Further, since the voltage detecting circuit 52 is formed of the Zener diode ZD and the voltage dividing resistors R1 and R2, selection of the set voltage and the like are easy and the applicability is wide and the handling is easy.

The present invention is a PWM type voltage control circuit 1
In case of 3, it is applied as it is.

[0025]

According to the present invention, a light load stabilizing circuit including a switch circuit and a voltage detection circuit is provided on the secondary DC power supply side, and when the load is large, the dummy load is separated and the light load is provided. Since the dummy load is connected to prevent the oscillation frequency from extremely increasing or the ON duty ratio to be minimized, the voltage can be stabilized even at the minimum load.
In addition, the power consumption at the maximum load can be reduced and the power efficiency can be kept high.

[Brief description of drawings]

FIG. 1 is a circuit diagram showing an embodiment of the present invention.

FIG. 2 is a circuit diagram of a conventional example.

FIG. 3 is a diagram for explaining an operation of a conventional example (self-excited oscillation type).

FIG. 4 is a diagram for explaining a problem of a conventional example (self-excited oscillation type).

FIG. 5 is a diagram for explaining the operation of a conventional example (PWM type).
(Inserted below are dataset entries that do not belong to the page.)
-- ==== Sys2Proof/Machine/FirstOrder.lean ====
section
/-! DEFINITION. The first-order filter core FO (spec/42_first_order.md). -/

namespace Sys2Proof.Machine

/-! ### Section and cascade (R190) -/

/-- The output of one section, before its delay state moves. -/
def foOutput (e : Fp) (σ : FoSection) (x : Sample) : Sample :=
  fsub (e.site 4)
    (fadd (e.site 2) (fmul (e.site 0) σ.b0 x) (fmul (e.site 1) σ.b1 σ.xp))
    (fmul (e.site 3) σ.a1 σ.yp)

/-- `FOSection`: the output, and the section with the new prior input and output. -/
def foSection (e : Fp) (σ : FoSection) (x : Sample) : Sample × FoSection :=
  (foOutput e σ x, { σ with xp := x, yp := foOutput e σ x })

/-- `FOChain` from section `k` on: each section consumes the output of the one before. -/
def foChain (e : Fp) : Nat → List FoSection → Sample → Sample × List FoSection
  | _, [], x => (x, [])
  | k, σ :: rest, x =>
    let p := foSection (e.site k) σ x
    let r := foChain e (k + 1) rest p.1
    (r.1, p.2 :: r.2)

/-! ### Design (R195 to R200) -/

/-- The results of a first-order design. -/
structure FoDesign where
  b0 : Sample
  b1 : Sample
  a1 : Sample
deriving DecidableEq, Repr

/-- R196. -/
def foLowpass (e : Fp) (f : Sample) : FoDesign :=
  let fm := e.fmt
  let θ := fmul (e.site 0) (twoPi (e.site 9)) f
  let γ := fdiv (e.site 4) (fcos (e.site 1) θ) (fadd (e.site 3) (ofInteger fm 1) (fsin (e.site 2) θ))
  let b0 := fdiv (e.site 6) (fsub (e.site 5) (ofInteger fm 1) γ) (ofInteger fm 2)
  { b0 := b0, b1 := b0, a1 := fneg fm γ }

/-- `x = e^(-2π f)` of R197 and R198. -/
def foDecay (e : Fp) (f : Sample) : Sample :=
  fexp (e.site 1) (fneg e.fmt (fmul (e.site 0) (twoPi (e.site 9)) f))

/-- R197, with `a1 = x` as the source writes it (90_conflicts.md C1). -/
def foHighpass (e : Fp) (f : Sample) : FoDesign :=
  let x := foDecay e f
  let b0 := fdiv (e.site 3) (fadd (e.site 2) (ofInteger e.fmt 1) x) (ofInteger e.fmt 2)
  { b0 := b0, b1 := fneg e.fmt b0, a1 := x }

/-- R198. -/
def foAllpass (e : Fp) (f : Sample) : FoDesign :=
  let x := foDecay e f
  { b0 := x, b1 := ofInteger e.fmt 1, a1 := x }

/-- R199. -/
def foLowshelf (e : Fp) (f g : Sample) : FoDesign :=
  let ωc := fmul (e.site 0) (twoPi (e.site 19)) f
  let t := ftan (e.site 2) (fdiv (e.site 1) ωc (ofInteger e.fmt 2))
  let s := fsqrt (e.site 3) g
  let d := fadd (e.site 4) t s
  { b0 := fdiv (e.site 7) (fadd (e.site 6) (fmul (e.site 5) g t) s) d
    b1 := fdiv (e.site 10) (fsub (e.site 9) (fmul (e.site 8) g t) s) d
    a1 := fdiv (e.site 12) (fsub (e.site 11) t s) d }

/-- R200: the low shelf with `b1` negated, as the source writes it (90_conflicts.md C2). -/
def foHighshelf (e : Fp) (f g : Sample) : FoDesign :=
  let r := foLowshelf e f g
  { b0 := r.b0, b1 := fneg e.fmt r.b1, a1 := r.a1 }

/-- R195: the types that read a gain. -/
def isShelf : FoType → Bool
  | .lowshelf => true
  | .highshelf => true
  | .lowpass => false
  | .highpass => false
  | .allpass => false

/-- R195: the design of a type. -/
def foDesignOf (e : Fp) (f g : Sample) : FoType → FoDesign
  | .lowpass => foLowpass e f
  | .highpass => foHighpass e f
  | .allpass => foAllpass e f
  | .lowshelf => foLowshelf e f g
  | .highshelf => foHighshelf e f g

/-! ### Commands -/

/-- The identity section FO_PREPARE leaves (R41). -/
def foFresh (f : Format) : FoSection :=
  { b0 := ofInteger f 1, b1 := zeroOf f false, a1 := zeroOf f false, xp := zeroOf f false, yp := zeroOf f false }

/-- R191. -/
def execFoPrepare (n m : Nat) (s : State) : Result :=
  conclude s do
    checkCount n s.params.maxChannels
    checkCount m s.params.maxSections
    return { s with fo :=
      { prepared := true, nch := n, nsec := m,
        sections := List.replicate n (List.replicate m (foFresh s.params.fmt)) } }

/-- R192: the delay state of every section of a chain becomes +0. -/
def foClear (f : Format) (chain : List FoSection) : List FoSection :=
  chain.map fun σ => { σ with xp := zeroOf f false, yp := zeroOf f false }

/-- R192. -/
def execFoReset (sel : ChanSel) (s : State) : Result :=
  conclude s do
    needPrepared s.fo.prepared
    let cs ← channels s.fo.nch sel
    return { s with fo := { s.fo with
      sections := onChannels cs (fun _ => foClear s.params.fmt) s.fo.sections } }

/-- R193. -/
def execFoSetcoef (sel : ChanSel) (sec : Nat) (s : State) : Result :=
  conclude s do
    needPrepared s.fo.prepared
    let cs ← channels s.fo.nch sel
    checkSection s.fo.nsec sec
    return { s with fo := { s.fo with
      sections := onSections cs sec
        (fun _ σ => { σ with b0 := s.operand 0, b1 := s.operand 1, a1 := s.operand 2 }) s.fo.sections } }

/-- R194. -/
def execFoProcess (c : Nat) (s : State) : Result :=
  conclude s do
    needPrepared s.fo.prepared
    checkChannel s.fo.nch c
    let r := foChain s.fp 0 (s.fo.sections.getD c []) (s.operand 0)
    return ({ s with fo := { s.fo with sections := s.fo.sections.set c r.2 } }.setRes 0 r.1).drawn

/-- R195. -/
def execFoDesign (type : FoType) (s : State) : Result :=
  conclude s do
    checkFreq s.params.fmt (s.operand 0)
    if isShelf type then checkLinearGain s.params.fmt (s.operand 1)
    let r := foDesignOf s.fp (s.operand 0) (s.operand 1) type
    return (((s.setRes 0 r.b0).setRes 1 r.b1).setRes 2 r.a1).drawn

/-- R201. -/
def execFoReadcoef (c sec : Nat) (s : State) : Result :=
  conclude s do
    needPrepared s.fo.prepared
    checkChannel s.fo.nch c
    checkSection s.fo.nsec sec
    let σ := (elemAt s.fo.sections c sec).getD default
    return ((s.setRes 0 σ.b0).setRes 1 σ.b1).setRes 2 σ.a1

/-- R202. -/
def execFoReadstate (c sec : Nat) (s : State) : Result :=
  conclude s do
    needPrepared s.fo.prepared
    checkChannel s.fo.nch c
    checkSection s.fo.nsec sec
    let σ := (elemAt s.fo.sections c sec).getD default
    return (s.setRes 0 σ.xp).setRes 1 σ.yp

end Sys2Proof.Machine
end

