-- ==== Sys2Proof/Certificates/Slice0/Obligations.lean ====
section
/-! DEFINITION. The statements about JDSP-CORE, from the numbered rules of spec/. A NaN payload is a free value
(R12; log 2): where a statement gives a rounded result it says so for SOME key of the payload draw, so that nothing
rests on what a draw is. -/

namespace Sys2Proof.Claims

open Sys2Proof.Machine

/-! ### Words the statements share -/

/-- +0 and 1 of a format. -/
def z (f : Format) : Sample := zeroOf f false
def one (f : Format) : Sample := ofInteger f 1
def two (f : Format) : Sample := ofInteger f 2

/-- R132: the channel field names a prepared channel, or all of them. -/
def inRange (nch : Nat) : ChanSel → Bool
  | .all => true
  | .one c => decide (c < nch)

/-- R104: the channels a `ch/ALL` field acts on. -/
def hits (nch : Nat) : ChanSel → Nat → Bool
  | .all, c => decide (c < nch)
  | .one k, c => decide (c = k)

/-- R195, R234: `x > 0 and x ≤ 0.5`. -/
def GoodFrequency (f : Format) (x : Sample) : Prop := flt f (z f) x = true ∧ fle f x (ofRatio f 1 2) = true

/-- R133, R195, R235: `x > 0 and x < +∞`. -/
def GoodPositive (f : Format) (x : Sample) : Prop := flt f (z f) x = true ∧ flt f x (infOf f false) = true

/-- R236: `x > −∞ and x < +∞`. -/
def GoodDecibels (f : Format) (x : Sample) : Prop :=
  flt f (infOf f true) x = true ∧ flt f x (infOf f false) = true

/-! ### The opcode map of R109, by hand: opcode; the fields of role `zero` (CH, SEC, SUB); the number of legal `SUB`
codes where SUB has another role (R105) -/

structure MapRow where
  opc : Nat
  chZero : Bool
  secZero : Bool
  subZero : Bool
  subCodes : Nat

def opcodeMap : List MapRow :=
  [⟨0x00, true, true, true, 1⟩, ⟨0x01, true, true, true, 1⟩,
   ⟨0x10, false, false, true, 1⟩, ⟨0x11, false, true, true, 1⟩, ⟨0x12, false, false, true, 1⟩,
   ⟨0x13, false, true, true, 1⟩, ⟨0x14, true, true, false, 5⟩, ⟨0x15, false, false, true, 1⟩,
   ⟨0x16, false, false, true, 1⟩,
   ⟨0x20, false, false, true, 1⟩, ⟨0x21, false, true, true, 1⟩, ⟨0x22, false, false, false, 8⟩,
   ⟨0x23, false, false, true, 1⟩, ⟨0x24, false, false, true, 1⟩, ⟨0x25, false, false, true, 1⟩,
   ⟨0x26, false, false, true, 1⟩, ⟨0x27, false, true, true, 1⟩, ⟨0x28, false, false, true, 1⟩,
   ⟨0x29, false, false, true, 1⟩, ⟨0x2A, false, false, true, 1⟩]
  ++
  [⟨0x30, false, false, false, 3⟩, ⟨0x31, false, true, false, 2⟩, ⟨0x32, false, true, true, 1⟩,
   ⟨0x33, false, true, true, 1⟩, ⟨0x34, false, true, true, 1⟩, ⟨0x35, false, true, true, 1⟩,
   ⟨0x36, false, false, true, 1⟩,
   ⟨0x40, false, true, false, 2⟩, ⟨0x41, false, true, false, 2⟩, ⟨0x42, false, true, false, 2⟩,
   ⟨0x43, false, true, false, 2⟩, ⟨0x44, false, true, true, 1⟩, ⟨0x45, false, true, true, 1⟩,
   ⟨0x50, true, true, true, 1⟩, ⟨0x51, true, true, true, 1⟩, ⟨0x52, true, true, true, 1⟩,
   ⟨0x53, true, true, true, 1⟩, ⟨0x54, true, true, true, 1⟩,
   ⟨0x60, false, true, true, 1⟩, ⟨0x61, false, true, false, 2⟩, ⟨0x62, false, true, true, 1⟩,
   ⟨0x63, false, true, true, 1⟩, ⟨0x64, false, true, true, 1⟩, ⟨0x65, false, true, true, 1⟩]

/-- R112, line by line, over the map: the error a word raises at decode, if any. -/
def decodeError (w : Word) : Option ErrCode :=
  let opc := w.toNat % 256
  let ch := w.toNat / 256 % 256
  let sec := w.toNat / 65536 % 256
  let sub := w.toNat / 16777216 % 16
  let rsv := w.toNat / 268435456
  match opcodeMap.find? (fun r => r.opc == opc) with
  | none => some .illegalOpcode
  | some r =>
    if rsv ≠ 0 then some .reservedField
    else if (r.chZero ∧ ch ≠ 0) ∨ (r.secZero ∧ sec ≠ 0) ∨ (r.subZero ∧ sub ≠ 0) then some .reservedField
    else if r.subZero = false ∧ r.subCodes ≤ sub then some .badSubcode
    else none

/-! ### The checks of every command, in the order of R333 (2 to 7) -/

/-- A code and whether its check fails. -/
abbrev Check := ErrCode × Bool

def prepCheck (prepared : Bool) : Check := (.notPrepared, !prepared)
def countCheck (n max : Nat) : Check := (.badCount, decide (n < 1) || decide (max < n))
def chCheck (nch c : Nat) : Check := (.channelRange, decide (nch ≤ c))
def selCheck (nch : Nat) (sel : ChanSel) : Check := (.channelRange, !inRange nch sel)
def secCheck (nsec k : Nat) : Check := (.sectionRange, decide (nsec ≤ k))
def rateCheck (s : State) : Check :=
  (.badSampleRate, !(flt s.params.fmt (z s.params.fmt) (s.operand 0)
    && flt s.params.fmt (s.operand 0) (infOf s.params.fmt false)))
def freqCheck (s : State) : Check :=
  (.badFrequency, !(flt s.params.fmt (z s.params.fmt) (s.operand 0)
    && fle s.params.fmt (s.operand 0) (ofRatio s.params.fmt 1 2)))
def qCheck (s : State) : Check :=
  (.badQ, !(flt s.params.fmt (z s.params.fmt) (s.operand 0)
    && flt s.params.fmt (s.operand 0) (infOf s.params.fmt false)))
def shelfGainCheck (s : State) : Check :=
  (.badGain, !(flt s.params.fmt (z s.params.fmt) (s.operand 1)
    && flt s.params.fmt (s.operand 1) (infOf s.params.fmt false)))
def dbGainCheck (s : State) : Check :=
  (.badGain, !(flt s.params.fmt (infOf s.params.fmt true) (s.operand 0)
    && flt s.params.fmt (s.operand 0) (infOf s.params.fmt false)))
FIG. 6 is a diagram for explaining a problem of a conventional example (PWM type).

[Explanation of symbols]

 1 AC power supply 2 Switch 10 Primary DC power supply 11 Rectifier circuit 12 Switching element 13 Voltage control circuit 20 Pulse transformer CL11 Primary winding CL2 Secondary winding 30 Secondary DC power supply 31 Voltage signal generation circuit 40 Dummy load 50 Light load stability Circuit 51 switch circuit 52 voltage detection circuit 100 load

 ─────────────────────────────────────────────────── ─── Continuation of the front page (72) Inventor Toyoyasu Kusaka 570, Ohito, Ohito-cho, Takata-gun, Shizuoka Tokyo Electric Co., Ltd. Ohito factory (72) Inventor Yoshiaki Matsumoto 570, Ohito, Ohito-cho, Shizuoka Prefecture Tokyo Electric Corporation Ohi Plant

Claims (1)

[Claims] 1. A primary DC power supply side primary winding having a voltage control circuit and a secondary DC power supply side secondary winding having a voltage signal generation circuit are transformer-coupled, and from the secondary DC power supply side. Is fed back to the voltage control circuit to control ON-OFF of the switching element on the primary DC power supply side, and the voltage of the secondary DC power supply is stabilized, and a dummy load is formed on the secondary DC power supply side. A switching power supply device provided with a switch circuit arranged so that the dummy load can be connected to and separated from the secondary DC power supply; and a voltage detection circuit for detecting whether or not the secondary DC power supply voltage exceeds a set voltage. If the secondary DC power supply voltage exceeds the set voltage due to a light load, the dummy load is connected to the secondary DC power supply, and if there is a residual load, 2
A switching power supply device comprising a light load stabilizing circuit configured to be separated from the next DC power supply.